**EXERCISE:** Examine the entries below, count the lines holding the string "frameSo", and respond with the number only.

──────── THE RECORDS ────────

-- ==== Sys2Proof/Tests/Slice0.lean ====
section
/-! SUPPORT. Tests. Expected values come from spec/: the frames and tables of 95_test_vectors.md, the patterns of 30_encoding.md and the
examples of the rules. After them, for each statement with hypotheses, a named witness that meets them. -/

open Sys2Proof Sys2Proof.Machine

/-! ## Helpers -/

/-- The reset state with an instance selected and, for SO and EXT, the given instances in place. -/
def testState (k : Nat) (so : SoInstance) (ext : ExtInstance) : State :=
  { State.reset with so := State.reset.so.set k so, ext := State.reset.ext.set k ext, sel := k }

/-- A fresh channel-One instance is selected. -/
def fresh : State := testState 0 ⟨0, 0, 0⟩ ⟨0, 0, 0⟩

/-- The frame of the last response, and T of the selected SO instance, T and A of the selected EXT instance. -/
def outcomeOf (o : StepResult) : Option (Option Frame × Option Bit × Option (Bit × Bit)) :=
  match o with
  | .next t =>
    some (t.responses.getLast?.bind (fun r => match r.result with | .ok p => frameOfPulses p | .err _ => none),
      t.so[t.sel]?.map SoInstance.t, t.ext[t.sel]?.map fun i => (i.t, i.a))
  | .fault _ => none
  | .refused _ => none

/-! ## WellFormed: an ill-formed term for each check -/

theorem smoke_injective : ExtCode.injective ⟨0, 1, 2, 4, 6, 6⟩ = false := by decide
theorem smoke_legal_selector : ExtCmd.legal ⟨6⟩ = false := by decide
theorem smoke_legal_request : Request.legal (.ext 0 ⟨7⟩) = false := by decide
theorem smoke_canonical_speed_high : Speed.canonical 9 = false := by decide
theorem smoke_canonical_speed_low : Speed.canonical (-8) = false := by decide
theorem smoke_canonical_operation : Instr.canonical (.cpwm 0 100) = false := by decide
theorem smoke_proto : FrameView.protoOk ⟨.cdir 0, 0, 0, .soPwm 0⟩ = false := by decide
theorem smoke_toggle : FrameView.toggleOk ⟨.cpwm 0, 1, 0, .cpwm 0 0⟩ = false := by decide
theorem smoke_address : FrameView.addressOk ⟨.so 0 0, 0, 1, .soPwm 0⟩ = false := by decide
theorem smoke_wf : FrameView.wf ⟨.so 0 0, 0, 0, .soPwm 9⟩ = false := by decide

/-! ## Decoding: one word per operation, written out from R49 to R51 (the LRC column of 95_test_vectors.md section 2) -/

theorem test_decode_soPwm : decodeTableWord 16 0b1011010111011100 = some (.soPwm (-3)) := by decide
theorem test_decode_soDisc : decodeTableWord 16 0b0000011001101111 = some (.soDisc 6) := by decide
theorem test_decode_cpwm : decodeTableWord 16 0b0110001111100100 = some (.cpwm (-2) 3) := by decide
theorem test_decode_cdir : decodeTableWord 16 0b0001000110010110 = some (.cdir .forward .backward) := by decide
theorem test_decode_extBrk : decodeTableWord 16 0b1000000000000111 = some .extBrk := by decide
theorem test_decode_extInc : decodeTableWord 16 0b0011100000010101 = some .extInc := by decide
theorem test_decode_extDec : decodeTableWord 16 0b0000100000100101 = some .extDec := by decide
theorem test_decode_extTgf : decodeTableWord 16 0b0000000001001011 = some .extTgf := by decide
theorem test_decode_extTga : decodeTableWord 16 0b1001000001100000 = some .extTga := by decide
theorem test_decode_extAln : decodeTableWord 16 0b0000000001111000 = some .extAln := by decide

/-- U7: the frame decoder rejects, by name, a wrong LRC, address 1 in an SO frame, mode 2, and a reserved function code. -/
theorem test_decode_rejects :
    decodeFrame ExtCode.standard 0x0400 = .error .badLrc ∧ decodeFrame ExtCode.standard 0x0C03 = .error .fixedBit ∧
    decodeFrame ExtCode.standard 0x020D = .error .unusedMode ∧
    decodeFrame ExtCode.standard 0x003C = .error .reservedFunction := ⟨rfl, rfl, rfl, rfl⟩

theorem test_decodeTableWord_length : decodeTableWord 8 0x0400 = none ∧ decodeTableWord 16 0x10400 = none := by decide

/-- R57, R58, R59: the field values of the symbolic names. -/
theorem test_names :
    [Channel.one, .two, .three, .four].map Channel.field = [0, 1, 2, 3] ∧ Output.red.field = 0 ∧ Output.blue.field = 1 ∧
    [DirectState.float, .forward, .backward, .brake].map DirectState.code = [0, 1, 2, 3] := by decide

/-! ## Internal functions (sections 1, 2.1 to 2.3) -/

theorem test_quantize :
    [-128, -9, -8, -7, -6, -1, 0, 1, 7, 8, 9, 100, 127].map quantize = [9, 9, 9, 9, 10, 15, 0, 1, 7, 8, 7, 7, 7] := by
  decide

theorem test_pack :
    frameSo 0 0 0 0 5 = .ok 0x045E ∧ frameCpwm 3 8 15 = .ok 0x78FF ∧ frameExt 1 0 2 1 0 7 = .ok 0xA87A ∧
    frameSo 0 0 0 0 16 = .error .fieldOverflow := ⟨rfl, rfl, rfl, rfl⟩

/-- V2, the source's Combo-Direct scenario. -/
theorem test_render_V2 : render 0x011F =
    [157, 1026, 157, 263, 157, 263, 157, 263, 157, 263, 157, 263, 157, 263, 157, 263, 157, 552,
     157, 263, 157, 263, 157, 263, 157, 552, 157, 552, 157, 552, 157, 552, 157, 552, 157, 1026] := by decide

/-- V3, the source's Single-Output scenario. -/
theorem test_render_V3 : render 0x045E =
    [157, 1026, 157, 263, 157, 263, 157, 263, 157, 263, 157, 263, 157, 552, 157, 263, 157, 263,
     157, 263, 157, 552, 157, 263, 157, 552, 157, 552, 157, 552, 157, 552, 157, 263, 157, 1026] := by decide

────────

**EXERCISE ANSWER:** 2